▶ **RECORDS**
/-- The three forms of a constant of at most two bytes: its own byte, a byte, a negated byte. -/
theorem readOperand_short_const {v : Int} (h0 : -256 < v) (h1 : v < 256) (rest : List Byte) :
    readOperand ((AsmOperand.const v).bytes ++ rest) = some (.const v, rest) := by
  simp only [AsmOperand.bytes]
  split
  · have hv := toNat_ofInt_byte (v := v) (by omega) (by omega)
    rw [List.singleton_append, readOperand_byte (by omega), hv]
  · split
    · have hv := toNat_ofInt_byte (v := v) (by omega) (by omega)
      show some (AsmOperand.const ((BitVec.ofInt 8 v).toNat : Int), rest) = _
      rw [hv]
    · have hv := toNat_ofInt_byte (v := -v) (by omega) (by omega)
      rw [if_pos (by omega)]
      show some (AsmOperand.const (-((BitVec.ofInt 8 (-v)).toNat : Int)), rest) = _
      rw [hv, Int.neg_neg]

theorem AsmOperand.bytes_long_const {v : Int} (h : v ≤ -256 ∨ 256 ≤ v) :
    (AsmOperand.const v).bytes = [250#8, lowByte (u16 v), highByte (u16 v)] := by
  simp only [AsmOperand.bytes]
  rw [if_neg (by omega), if_neg (by omega), if_neg (by omega)]
  rfl

theorem readOperand_const {v : Int} (h0 : -32768 ≤ v) (h1 : v ≤ 32767) (rest : List Byte) :
    readOperand ((AsmOperand.const v).bytes ++ rest) = some (.const v, rest) := by
  by_cases hshort : -256 < v ∧ v < 256
  · exact readOperand_short_const hshort.1 hshort.2 rest
  · rw [AsmOperand.bytes_long_const (by omega)]
    show some (AsmOperand.const (s16 (wordOf (lowByte (u16 v)) (highByte (u16 v)))), rest) = _
    rw [wordOf_lowByte_highByte, s16_u16 h0 h1]

theorem readOperand_bytes {o : AsmOperand} (h : o.wf = true) (rest : List Byte) :
    readOperand (o.bytes ++ rest) = some (o, rest) := by
  cases o with
  | const v =>
    simp only [AsmOperand.wf, Bool.and_eq_true, decide_eq_true_eq] at h
    exact readOperand_const h.1 h.2 rest
  | label n =>
    exact read_writeNumber (f := AsmOperand.label) (fun _ _ => rfl) (fun _ _ _ => rfl) (of_decide_eq_true h) rest
  | data n =>
    exact read_writeNumber (f := AsmOperand.data) (fun _ _ => rfl) (fun _ _ _ => rfl) (of_decide_eq_true h) rest
  | symbol s => exact readAsciiAs_writeAscii AsmOperand.symbol (of_decide_eq_true h) rest
  | proc s => exact readAsciiAs_writeAscii AsmOperand.proc (of_decide_eq_true h) rest
  | string s => exact readAsciiAs_writeAscii AsmOperand.string (of_decide_eq_true h) rest
  | real s => exact readAsciiAs_writeAscii AsmOperand.real (of_decide_eq_true h) rest
  | long s => exact readAsciiAs_writeAscii AsmOperand.long (of_decide_eq_true h) rest

/-! ## Operands of machine instructions (R162) -/

/-- What a machine instruction may have as its operand: the label of a branch is not negative. -/
def AsmOperand.wfFor (line : Nat) (o : AsmOperand) : Bool :=
  match o with
  | .const v =>
    if isBranch line then decide (0 ≤ v) && decide (v < 65536) else decide (-32768 ≤ v) && decide (v ≤ 32767)
  | o => o.wf

theorem AsmStatement.wf_instr_iff (line : Nat) (o : AsmOperand) :
    (AsmStatement.instr line (some o)).wf = true ↔ hasOperand line = some true ∧ o.wfFor line = true := by
  cases o <;> simp [AsmStatement.wf, AsmOperand.wfFor]

theorem AsmOperand.wfFor_of_not_branch {line : Nat} (hb : isBranch line = false) (o : AsmOperand) :
    o.wfFor line = o.wf := by
  cases o with
  | const v => simp only [AsmOperand.wfFor, hb]; rfl
  | _ => rfl

theorem writeNumber_eq_cons (short long : Byte) (n : Nat) :
    ∃ op bs, writeNumber short long n = op :: bs ∧ (op = short ∨ op = long) := by
  unfold writeNumber
  split
  · exact ⟨short, _, rfl, .inl rfl⟩
  · exact ⟨long, _, rfl, .inr rfl⟩

/-- No operand begins with the delimiter 255, and only a constant of a word begins with 250. -/
theorem AsmOperand.bytes_eq_cons (o : AsmOperand) : ∃ op bs, o.bytes = op :: bs ∧ op ≠ 255#8 ∧
    ((∀ v, o = .const v → -256 < v ∧ v < 256) → op ≠ 250#8) := by
  cases o with
  | const v =>
    simp only [AsmOperand.bytes]
    split
    · have hv := toNat_ofInt_byte (v := v) (by omega) (by omega)
      have hne {c : Byte} (hc : 240 ≤ c.toNat) : BitVec.ofInt 8 v ≠ c := fun he => by
        rw [he] at hv
        omega
      exact ⟨_, _, rfl, hne (by decide), fun _ => hne (by decide)⟩
    · split
      · exact ⟨_, _, rfl, by decide, fun _ => by decide⟩
      · split
        · exact ⟨_, _, rfl, by decide, fun _ => by decide⟩
        · refine ⟨_, _, rfl, by decide, fun h => ?_⟩
          have := h v rfl
          omega
  | label n =>
    obtain ⟨op, bs, he, rfl | rfl⟩ := writeNumber_eq_cons 240#8 241#8 n <;>
      exact ⟨_, bs, he, by decide, fun _ => by decide⟩
  | data n =>
    obtain ⟨op, bs, he, rfl | rfl⟩ := writeNumber_eq_cons 242#8 243#8 n <;>
      exact ⟨_, bs, he, by decide, fun _ => by decide⟩
  | symbol | proc | string | real | long => exact ⟨_, _, rfl, by decide, fun _ => by decide⟩

theorem readInstrOperand_of_head_ne {op : Byte} (h : op ≠ 250#8) (line : Nat) (bs : List Byte) :
    readInstrOperand line (op :: bs) = readOperand (op :: bs) := by
  unfold readInstrOperand
  split
  · next heq =>
    cases heq
    rw [if_neg h]
  · rfl

/-- What is no constant of a word is read as any operand is. -/
theorem readInstrOperand_of_not_word {o : AsmOperand} (h : ∀ v, o = .const v → -256 < v ∧ v < 256) (line : Nat)
    (rest : List Byte) : readInstrOperand line (o.bytes ++ rest) = readOperand (o.bytes ++ rest) := by
  obtain ⟨op, bs, he, _, hop⟩ := o.bytes_eq_cons
  rw [he]
  exact readInstrOperand_of_head_ne (hop h) line (bs ++ rest)

theorem readInstrOperand_of_not_branch {line : Nat} (hb : isBranch line = false) (bs : List Byte) :
    readInstrOperand line bs = readOperand bs := by
  unfold readInstrOperand
  rw [hb]

theorem readInstrOperand_word {line : Nat} (hb : isBranch line = true) (lo hi : Byte) (rest : List Byte) :
    readInstrOperand line (250#8 :: lo :: hi :: rest) = some (.const (wordOf lo hi).toNat, rest) := by
  unfold readInstrOperand
  rw [hb]
  rfl

theorem readInstrOperand_branch {line : Nat} (hb : isBranch line = true) {o : AsmOperand} (h : o.wfFor line = true)
    (rest : List Byte) : readInstrOperand line (o.bytes ++ rest) = some (o, rest) := by
  cases o with
  | const v =>
    simp only [AsmOperand.wfFor, hb, if_true, Bool.and_eq_true, decide_eq_true_eq] at h
    by_cases hv : 256 ≤ v
    · have hlabel : ((u16 v).toNat : Int) = v := adr_u16 h.1 h.2
      rw [AsmOperand.bytes_long_const (.inr hv)]
      show readInstrOperand line (250#8 :: lowByte (u16 v) :: highByte (u16 v) :: rest) = _
      rw [readInstrOperand_word hb, wordOf_lowByte_highByte, hlabel]
    · rw [readInstrOperand_of_not_word fun _ he => by cases he; omega]
      exact readOperand_short_const (by omega) (by omega) rest
  | _ =>
    rw [readInstrOperand_of_not_word fun _ he => by cases he]
    exact readOperand_bytes (by exact h) rest

theorem readInstrOperand_bytes {line : Nat} {o : AsmOperand} (h : o.wfFor line = true) (rest : List Byte) :
    readInstrOperand line (o.bytes ++ rest) = some (o, rest) := by
  cases hb : isBranch line with
  | true => exact readInstrOperand_branch hb h rest
  | false =>
    rw [readInstrOperand_of_not_branch hb]
    exact readOperand_bytes (AsmOperand.wfFor_of_not_branch hb o ▸ h) rest

/-! ## Lists of operands (R164) -/

theorem operandBytes_cons (o : AsmOperand) (os : List AsmOperand) :
    operandBytes (o :: os) = o.bytes ++ operandBytes os := rfl

theorem readOperands_bytes {os : List AsmOperand} (h : ∀ o ∈ os, o.wf = true) (rest : List Byte) :
    readOperands os.length (operandBytes os ++ rest) = some (os, rest) := by
  induction os with
  | nil => rfl
  | cons o os ih =>
    have htail := ih fun x hx => h x (List.mem_cons_of_mem o hx)
    simp only [List.length_cons, operandBytes_cons, List.append_assoc, readOperands,
      readOperand_bytes (h o List.mem_cons_self), htail]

▶ **ASSIGNMENT**
All lines in the listing above with the string "simp" should be returned.

▶ **SOLVED PROBLEM**
  simp only [AsmOperand.bytes]
  simp only [AsmOperand.bytes]
    simp only [AsmOperand.wf, Bool.and_eq_true, decide_eq_true_eq] at h
  cases o <;> simp [AsmStatement.wf, AsmOperand.wfFor]
  | const v => simp only [AsmOperand.wfFor, hb]; rfl
    simp only [AsmOperand.bytes]
    simp only [AsmOperand.wfFor, hb, if_true, Bool.and_eq_true, decide_eq_true_eq] at h
    simp only [List.length_cons, operandBytes_cons, List.append_assoc, readOperands,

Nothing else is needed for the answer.